● EXTRACTED ENTRIES:
/-! ### Pre-emption -/

/-- R348, R349: the steps of PCMD's commands and of the drain. That GO resumes the groups stopped at a phint only, PSTAT, that a
detached block's registers stay until ATTACH, and that a block which goes on is drained anew are the model's (assumptions 57, 67,
103). -/
def Obligations.Preemption : Prop :=
  ∀ (s : State) (core k : Nat) (c : Cmd) (b : Block), sget? s.d.blocks k = some b →
    let w := begin_ s
    let done := fun t => PcmdIs t core c.id .done
    let others := fun (t : State) => ∀ j, j ≠ k → sget? t.d.blocks j = sget? s.d.blocks j
    let goes := fun (t : State) => done t ∧ SameMem s t ∧ others t ∧ (∀ q, q ∉ b.slots k → t.slot? q = s.slot? q) ∧
      (∃ b', sget? t.d.blocks k = some b' ∧ b'.preq = none ∧ b'.drained = false ∧ b'.b = b.b ∧ b'.joins = b.joins) ∧
      ∀ q ∈ b.slots k, ∀ g, s.slot? q = some g → ∃ g', t.slot? q = some g' ∧
        -- a group restored with an extended set goes once the set is granted to it (R350)
        g'.stop = (if g.stop = some .phint ∧ g.extIn = none then none else g.stop) ∧
        g'.extIn = g.extIn.map (fun e => if g.stop = some .phint then { e with go := true } else e) ∧
        (∀ l, { g'.thread l with wait := none } = { g.thread l with wait := none }) ∧ g'.v = g.v ∧ g'.t = g.t ∧
        (∀ n, (∀ p, g.pk = some p → p.late = true → n ≠ p.tok) → g'.readS n = g.readS n) ∧
        ∀ p, g.pk = some p → p.late = true → g'.readS p.tok = BitVec.ofNat 64 (2 ^ 63 + 2 ^ 16 * p.page + p.cause)
    (PcmdAt s core 1 c → w.handleBlk c.arg = some k → Ends (.preemptRequest core) s fun t => done t ∧ SameMem s t ∧
      t.d.groups = s.d.groups ∧ others t ∧ sget? t.d.blocks k = some { b with preq := some core, drained := false } ∧
      (t.d.core core).pstat = 1) ∧
    (PcmdAt s core 2 c → w.handleBlk c.arg = some k → b.preq.isSome = true → Ends (.preemptWithdraw core) s goes) ∧
    (PcmdAt s core 5 c → w.stoppedBlock c.arg = some k → Ends (.go core) s goes) ∧
    (∀ n, PcmdAt s core 3 c → w.stoppedBlock c.arg = some k → b.drained = true → b.gcnt ≤ 128 →
      (∀ q ∈ b.slots k, w.frameValid q = false) → s.d.pkg.tickets.length < 4096 → w.freeKey = some n →
      Ends (.detach core) s fun t => done t ∧ SameMem s t ∧ sget? t.d.blocks k = none ∧
        let k' := 65536 * (n + 1) + k
        (∃ b', sget? t.d.blocks k' = some b' ∧ b'.b = b.b ∧ b'.launch = b.launch ∧ b'.idx = b.idx ∧ b'.preq = none) ∧
        (∀ i < b.gcnt, t.slot? (k + i) = none ∧
          ∀ g, s.slot? (k + i) = some g → t.slot? (k' + i) = some { g with blk := k', extH := false, extIn := none }) ∧
        ∃ tk, t.d.pkg.tickets = s.d.pkg.tickets ++ [tk] ∧ tk.key = k' ∧ tk.ticket % 128 = 0 ∧
          (t.d.core core).parg = BitVec.ofNat 64 tk.ticket) ∧
    (∀ (toCore slot : Nat) (tk : Ticket) (ln : Launch), PcmdAt s core 4 c → w.ticket? c.arg = some tk → tk.key = k → 65536 ≤ k →
      toCore < 512 → slot < 128 → sget? s.d.launches b.launch = some ln → ln.dieMask.testBit (toCore / 64) = true →
      s.d.dieServes (toCore / 64) = true → w.fits (128 * toCore + slot) b.gcnt b.spad b.acc b.cb.isSome = true →
      Ends (.attach core toCore slot) s fun t => done t ∧ sget? t.d.blocks k = none ∧ (b.localKb = 0 → SameMem s t) ∧
        let k' := 128 * toCore + slot
        (∃ b', sget? t.d.blocks k' = some b' ∧ b'.b = b.b ∧ b'.launch = b.launch ∧ b'.idx = b.idx) ∧
        (∀ i < b.gcnt, t.slot? (k + i) = none ∧ ∀ g, s.slot? (k + i) = some g → t.slot? (k' + i) = some { g with
          blk := k'
          stop := some .phint
          active := false
          since := 0 }) ∧
        t.d.pkg.tickets = s.d.pkg.tickets.filter (fun u => u.ticket != tk.ticket) ∧
        (t.d.core core).parg = BitVec.ofNat 64 (2 ^ 63 + 2 ^ 21 * (toCore / 64) + 2 ^ 15 * (toCore % 64) + 2 ^ 8 * slot)) ∧
    (PcmdAt s core 6 c → w.handleBlk c.arg = some k → Ends (.endBlock core) s fun t => done t ∧ SameMem s t ∧ Ended t k b ∧
      StatusSet s t b.launch cBLOCK_ENDED) ∧
    (b.preq = some core → b.drained = false → (∀ q ∈ b.slots k, w.groupDrained q = true) → (∀ e ∈ s.d.ops, e.blk ≠ k) →
      Ends (.saveDrainComplete k) s fun t => SameMem s t ∧ others t ∧ (∀ q, q ∉ b.slots k → t.slot? q = s.slot? q) ∧
        (∀ q ∈ b.slots k, ∀ g, s.slot? q = some g → ∃ g', t.slot? q = some g' ∧ g'.sync = s.d.nextId ∧
          { g' with sync := 0, ep := 0, vc := [] } = { g with sync := 0, ep := 0, vc := [] }) ∧
        sget? t.d.blocks k = some { b with drained := true } ∧ Raised s t core 2 ∧
        (s.d.blocks = [(k, b)] → (t.d.core core).pstat = 0))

● TASK INSTRUCTIONS: Extract, verbatim, the lines from the one containing "(∀ q ∈ b.slots k, ∀" through the last line of the listing above.

● REPLY TO THE TASK:
        (∀ q ∈ b.slots k, ∀ g, s.slot? q = some g → ∃ g', t.slot? q = some g' ∧ g'.sync = s.d.nextId ∧
          { g' with sync := 0, ep := 0, vc := [] } = { g with sync := 0, ep := 0, vc := [] }) ∧
        sget? t.d.blocks k = some { b with drained := true } ∧ Raised s t core 2 ∧
        (s.d.blocks = [(k, b)] → (t.d.core core).pstat = 0))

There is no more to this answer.